Some property managers will also invest in dynamic pricing tools to ensure their listings are priced appropriately according to real-time market research and key variables such as seasonality, local events and day of the week.
4. Grassroots and action groups will continue having a voice.
Regulations and education are a serious issue for the collective short-term rental industry. Many governments do not appreciate the positive impact of rentals on a local area, such as more jobs and a boost in tourism. In 2019, I predict an increase in collective partnerships to give the vacation rental industry a voice both nationally and locally. For instance, in late 2018, we saw the formation of a Japan Association of Vacation Rentals, a partnership of companies working with the Japanese Tourism Agency to ensure a voice for vacation rentals nationally, especially ahead of the Rugby World Cup in 2019 and Olympics in 2020. Expect more grassroots and collective action groups to pop up in 2019, fighting for the vacation rental industry.
5. Expectations will rise.
This year, we’ll see an increase in the quality of product offered by property managers in all areas of guest experience, guest communication, owner relations and also the physical product of each rental.
This increase in quality will come as a direct response to the rising expectations for property managers from both guests and owners. In addition, I believe we will see a further rise in the demand for short-term rentals as an accommodation option for travelers who are being converted away from hotel stays. These “new” vacation rental guests are accustomed to hotel services and products, and thus will be demanding more hotel-like services from their rentals, from bathrobes to concierge-like communication.
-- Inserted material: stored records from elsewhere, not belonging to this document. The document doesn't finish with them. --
/-- The form, major and minor of each operation (Tables 3-1 and 3-3). -/
def Instr.parts : Instr → Parts
  | .unMov x => .un 0 x
  | .unNot x => .un 1 x
  | .unNeg x => .un 2 x
  | .unAbs x => .un 3 x
  | .unPopc x => .un 4 x
  | .unClz x => .un 5 x
  | .unBrev x => .un 6 x
  | .fabs x => .un 7 x
  | .ctlsNop n => .ctls 0 n
  | .ctlsYield n => .ctls 1 n
  | .ctlsKnot n => .ctls 2 n
  | .ctlsRet n => .ctls 3 n
  | .ctlsExit n => .ctls 4 n
  | .ctlsDone n => .ctls 5 n
  | .ctlsBrk n => .ctls 6 n
  | .ctlsTake n => .ctls 7 n
  | .brs x => .brs x
  | .ldi x => .ldi x
  | .add x => .l 1 0 x
  | .sub x => .l 1 1 x
  | .mul x => .l 1 2 x
  | .mulh x => .l 1 3 x
  | .mulhu x => .l 1 4 x
  | .mad x => .l 1 5 x
  | .min x => .l 1 6 x
  | .max x => .l 1 7 x
  | .minu x => .l 1 8 x
  | .maxu x => .l 1 9 x
  | .abs x => .l 1 10 x
  | .neg x => .l 1 11 x
  | .and x => .l 1 12 x
  | .or x => .l 1 13 x
  | .xor x => .l 1 14 x
  | .not x => .l 1 15 x
  | .tbl3 x => .l 1 16 x
  | .shl x => .l 1 17 x
  | .shr x => .l 1 18 x
  | .sar x => .l 1 19 x
  | .rotl x => .l 1 20 x
  | .bfe x => .l 1 21 x
  | .bfeu x => .l 1 22 x
  | .bfi x => .l 1 23 x
  | .clz x => .l 1 24 x
  | .popc x => .l 1 25 x
  | .brev x => .l 1 26 x
  | .mov x => .l 1 27 x
  | .dot4 x => .l 1 28 x
  | .add64 x => .l 2 0 x
  | .sub64 x => .l 2 1 x
  | .lea x => .l 2 2 x
  | .leaCode x => .l 2 2 x
  | .mov64 x => .l 2 3 x
  | .shl64 x => .l 2 4 x
  | .shr64 x => .l 2 5 x
  | .apoff x => .l 2 6 x
  | .apgen x => .l 2 6 x
  | .apclass x => .l 2 7 x
  | .fadd x => .l 3 0 x
  | .fsub x => .l 3 1 x
  | .fmul x => .l 3 2 x
  | .fma x => .l 3 3 x
  | .fnma x => .l 3 4 x
  | .fmin x => .l 3 5 x
  | .fmax x => .l 3 6 x
  | .fround x => .l 3 7 x
  | .fclamp x => .l 3 8 x
  | .fdot2 x => .l 3 9 x
  | .frcp x => .l 4 0 x
  | .frsq x => .l 4 1 x
  | .fsqrt x => .l 4 2 x
  | .fexp2 x => .l 4 3 x
  | .flog2 x => .l 4 4 x
  | .fsin x => .l 4 5 x
  | .fcos x => .l 4 6 x
  | .ftanh x => .l 4 7 x
  | .fcvt x => .l 5 0 x
  | .f2i x => .l 5 1 x
  | .i2f x => .l 5 2 x
  | .pack2 x => .l 5 3 x
  | .unpack2 x => .l 5 4 x
  | .nadd x => .l 6 0 x
  | .nmul x => .l 6 1 x
  | .nfma x => .l 6 2 x
  | .nmin x => .l 6 3 x
  | .nmax x => .l 6 4 x
  | .npack x => .l 6 5 x
  | .nunpack x => .l 6 6 x
  | .ncvt x => .l 6 7 x
  | .icmp x => .l 7 0 x
  | .icmpu x => .l 7 1 x
  | .fcmp x => .l 7 2 x
  | .fclass x => .l 7 3 x
  | .kand x => .l 7 4 x
  | .kor x => .l 7 5 x
  | .kxor x => .l 7 6 x
  | .kinv x => .l 7 7 x
  | .kmov x => .l 7 8 x
  | .kpop x => .l 7 9 x
  | .lxch x => .l 8 0 x
  | .vote x => .l 8 1 x
  | .redux x => .l 8 2 x
  | .scan x => .l 8 3 x
  | .compress x => .l 8 4 x
  | .expand x => .l 8 5 x
  | .isect x => .l 8 6 x
  | .part x => .l 8 7 x
  | .rdlane x => .l 8 8 x
  | .bcast x => .l 8 9 x
  | .qswap x => .l 9 0 x
  | .qbcast x => .l 9 1 x
  | .qred x => .l 9 2 x
  | .nfset x => .l 10 0 x
  | .nfget x => .l 10 1 x
  | .cbld x => .l 10 2 x
  | .cbrd x => .l 10 3 x
  | .lqset x => .l 10 4 x
  | .lqclr x => .l 10 5 x
  | .ld x => .l 12 0 x
  | .st x => .l 12 1 x
  | .lde x => .l 12 2 x
  | .ste x => .l 12 3 x
  | .cst x => .l 12 4 x
  | .prefetch x => .l 12 5 x
  | .atom x => .l 13 0 x
  | .red x => .l 13 1 x
  | .fence x => .l 14 0 x
  | .wait x => .l 14 1 x
  | .bar x => .l 14 2 x
  | .barArrive x => .l 14 3 x
  | .barWait x => .l 14 4 x
  | .cmAdd x => .l 15 0 x
  | .cmMax x => .l 15 1 x
  | .cmAxpy x => .l 15 2 x
  | .cmScale x => .l 15 3 x
  | .cmFill x => .l 15 4 x
  | .cmSum x => .l 15 5 x
  | .cpy x => .l 16 0 x
  | .cpyt x => .p 16 1 x
  | .dcpy x => .l 16 2 x
  | .ecpy x => .l 16 3 x
  | .abset x => .l 16 4 x
  | .abdecl x => .l 16 5 x
  | .abarr x => .l 16 6 x
  | .abwait x => .l 16 7 x
  | .abtest x => .l 16 8 x
  | .fget x => .p 17 0 x
  | .hset x => .l 17 1 x
  | .hinv x => .l 17 2 x
  | .hget x => .l 17 3 x
  | .spOpen x => .p 18 0 x
  | .spSeed x => .l 18 1 x
  | .spMma x => .p 18 2 x
  | .spJoinKj x => .p 18 3 x
  | .spJoinRec x => .p 18 3 x
  | .spJoinPair x => .p 18 3 x
  | .spGrp x => .p 18 4 x
  | .spDrain x => .l 18 5 x
  | .spClear x => .l 18 6 x
  | .spClose x => .l 18 7 x
  | .spStat x => .l 18 8 x
  | .burst x => .l 18 9 x
  | .frame x => .l 19 0 x
  | .grow x => .l 19 1 x
  | .growTry x => .l 19 1 x
  | .growRing x => .l 19 1 x
  | .trim x => .l 19 2 x
  | .flush x => .l 19 3 x
  | .bra x => .l 20 0 x
  | .jmp x => .l 20 1 x
  | .brx x => .l 20 2 x
  | .call x => .l 20 3 x
  | .callx x => .l 20 4 x
  | .ret x => .l 20 5 x
  | .exit x => .l 20 6 x
  | .knot x => .l 20 7 x
  | .done x => .l 20 8 x
  | .take x => .l 20 9 x
  | .yield x => .l 20 10 x
  | .nop x => .l 20 11 x
  | .trap x => .l 20 12 x
  | .brk x => .l 20 13 x
  | .csrr x => .l 21 0 x
  | .csrw x => .l 21 1 x
  | .winsel x => .l 21 2 x
  | .winrd x => .l 21 3 x
  | .winwr x => .l 21 4 x
  | .resume x => .l 21 5 x
  | .kill x => .l 21 6 x
  | .faultack x => .l 21 7 x
  | .launch x => .p 22 0 x
  | .watch x => .l 22 1 x
  | .signal x => .l 22 2 x
  | .signalQ x => .l 22 2 x
  | .evwait x => .l 22 3 x
  | .qprio x => .l 22 4 x
  | .aLoop x => .l 23 0 x
  | .aLd x => .l 23 1 x
  | .aWalk x => .l 23 2 x
  | .aSync x => .l 23 3 x
  | .aEnd x => .l 23 4 x
  | .aSet x => .l 23 5 x
  | .clausePick _ => .event
  | .starvationGuard _ => .event
  | .groupRotation _ => .event
  | .controlCorePick _ => .event
  | .cbldInstant _ => .event
  | .loadDataReturn _ => .event
  | .remotePromotion _ => .event
  | .atomicPerform _ => .event
  | .storeApply _ _ => .event
  | .cmRangeCompletion _ => .event
  | .copyCompletion _ => .event
  | .arrivalPerform _ => .event
  | .fgetCompletion _ => .event
  | .seedRecordUnit _ => .event
  | .spliceUnit _ => .event
  | .drainCompletion _ => .event
  | .arrayRampDown _ => .event
  | .arrayRampUp _ => .event
  | .burstCreditExpiry _ => .event
  | .reelPayout _ => .event
  | .reelHaulIn _ => .event
  | .reelWorkAhead _ _ _ => .event
  | .strandRestart _ => .event
  | .strandRetire _ => .event
  | .launchComplete _ => .event
  | .scrWrite _ _ => .event
  | .tlbInvalidatePage _ => .event
  | .tlbInvalidateAll _ => .event
  | .handlerStart _ => .event
  | .faultLogWrite => .event
  | .workgroupPlacement _ => .event
  | .watchMet _ => .event
  | .watchPoll _ => .event
  | .evwaitTimeout _ => .event
  | .feedRowLand _ => .event
  | .l1LineDrop _ _ => .event
  | .powerWindow _ => .event
  | .undervoltage => .event
  | .uncorrectableError _ => .event
  | .scrubPass => .event
  | .marginPlan _ => .event
  | .quadrantSlackZero _ => .event
  | .workgroupHalt _ => .event
  | .haltTimeout _ => .event
  | .workgroupSave _ => .event
  | .shadowSwap _ => .event
  | .shadowSpillEnd _ => .event
  | .workgroupRestore _ => .event
  | .deadlineDecision _ => .event
  | .deadlineCutoff _ => .event
  | .deadlineReply _ => .event
  | .claim => .event
  | .renew => .event
  | .handover => .event
  | .resync => .event
  | .ctxCreate => .event
  | .ctxDestroy => .event
  | .ctxFlags => .event
  | .pageOwner => .event
  | .keyLoad => .event
  | .deadline => .event
  | .reopen => .event
  | .queueStart => .event
  | .queueStop => .event
  | .queueResume => .event
  | .faultlogSet => .event
  | .faultReply => .event
  | .codeLoad => .event
  | .codeReplace => .event
  | .codeUnload => .event
  | .fwStage => .event
  | .cfgStage => .event
  | .margin => .event
  | .leaseExpiry => .event
  | .handoverLapse => .event
  | .functionLevelReset _ => .event
  | .tdiLeaveRun _ => .event
  | .hostBarAccess _ => .event
  | .deviceReset => .event
  | .topologyDiscovery _ _ => .event
  | .dieRecordTimeout _ => .event
  | .ngalanReq _ => .event
  | .ngalanSnp _ => .event
  | .ngalanRsp _ => .event
  | .ngalanDat _ => .event
  | .ngalanMgt _ => .event
  | .ngalanErr _ => .event
  | .ngalanBadMessage _ => .event
  | .inboundLinkAccess _ => .event
  | .handleResultWritten _ => .event
  | .controlSlot _ _ _ => .event
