/-- The control registers of a thread (R341, R180, Tables 18-3 and 18-4), its stop (R137, R339) with a pending
record and the asynchronous faults not yet reported (R339), the fault-log reply that it takes once it is restored (R351; true for a
kill), its window selection (R346), the A latch (R174), and the queue that a handler's launches belong to (R368). -/
structure Ctl where
  part : Nat := 5
  fp : Nat := 0
  chk : Bool := false
  nf : List Word := []
  tlba : Word := 0
  sel : Sel := none
  fault : Option FaultRec := none
  pending : Option FaultRec := none
  later : List FaultRec := []
  stopped : Bool := false
  acked : Bool := false
  due : Option Bool := none
  latch : Option Latch := none
  ownQ : Option Nat := none
  deriving DecidableEq, Repr

/-- One thread that issues clauses: an ordinary strand, a handler slot or a queue thread (R70, R344, R376). -/
structure Strand where
  pl : Place := {}
  ps : Paths := {}
  rg : Regs := {}
  ln : Lanes := {}
  qn : Quanta := {}
  ct : Ctl := {}
  access : Option Access := none
  fqs : List (List FeedRow) := []
  deriving DecidableEq, Repr

/-- A table slot that is not empty (R221, Table 12-2): its state is seeded or live; `dirty` once written since its workgroup's last save
(R369). -/
structure TSlot where
  seeded : Bool
  key : Nat
  pos : Nat
  v : Nat
  dirty : Bool := true
  deriving DecidableEq, Repr

/-- An open table (R220, R226, Table 12-5), with its occupied slots by table slot; `unchecked` once the window has rewritten its spill
region (R225). -/
structure Table where
  spillBase : Nat := 0
  spillCap : Nat := 0
  spillCount : Nat := 0
  discard : Nat := 0
  unplaced : Nat := 0
  tag : Nat := 0
  scope : Nat := 0
  hash : Bool := false
  seeded : Bool := false
  probe : Nat := 0
  logS : Nat := 6
  b : Nat := 0
  m1 : Nat := 0
  n1 : Nat := 0
  row0 : Nat := 0
  col0 : Nat := 0
  posEnd : Nat := 0
  slots : KMap TSlot := []
  pins : List Nat := []
  unchecked : Bool := false
  deriving DecidableEq, Repr

/-- A workgroup that is resident or saved (R70, R77, R85, R91, R219, R360 to R366). `bars` holds the eight barrier words,
`counted` the strands counted in a phase, `closed` the stores
that strands which have retired closed for a phase, each with its strand's index and its barrier. -/
structure Workgroup where
  ctx : Nat := 0
  launch : Nat := 0
  code : Nat := 0
  trans : Nat := 0
  lin : Nat := 0
  core : Nat := 0
  rank : Nat := 0
  partner : Option Nat := none
  strands : Nat := 1
  lanes : Nat := 32
  threads : List Nat := []
  quads : List Nat := []
  half : Nat := 0
  banks : List Nat := []
  tabA : Nat := 0
  tabQuads : List Nat := []
  tabOff : Nat := 0
  itemNext : Nat := 0
  itemEnd : Nat := 0
  bars : List Nat := []
  counted : List (Nat × Nat) := []
  closed : List (Nat × Nat × BufEntry) := []
  tables : KMap Table := []
  placedAt : Nat := 0
  haltAt : Option Nat := none
  saved : Bool := false
  image : List Strand := []
  saveAt : Nat := 0
  saveLen : Nat := 0
  bankImage : List (List Host.Cell) := []
  regions : List Nat := []
  deriving DecidableEq, Repr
New owners specifically will be expecting more from their property managers in order to justify the commission they charge, whereas property managers will need to reinvent themselves to be ahead of the curve in order to differentiate their brand from others.
A Bright Future
In such a fast-moving industry, it’s never been more important to keep one eye ahead at what’s coming next, and with 2019 likely to produce much more than these five trends, I’m excited to see where the short-term rental industry arrives at a decade from now. Today it’s experiential travel and automation. Tomorrow, who knows? But blink and you’ll miss it.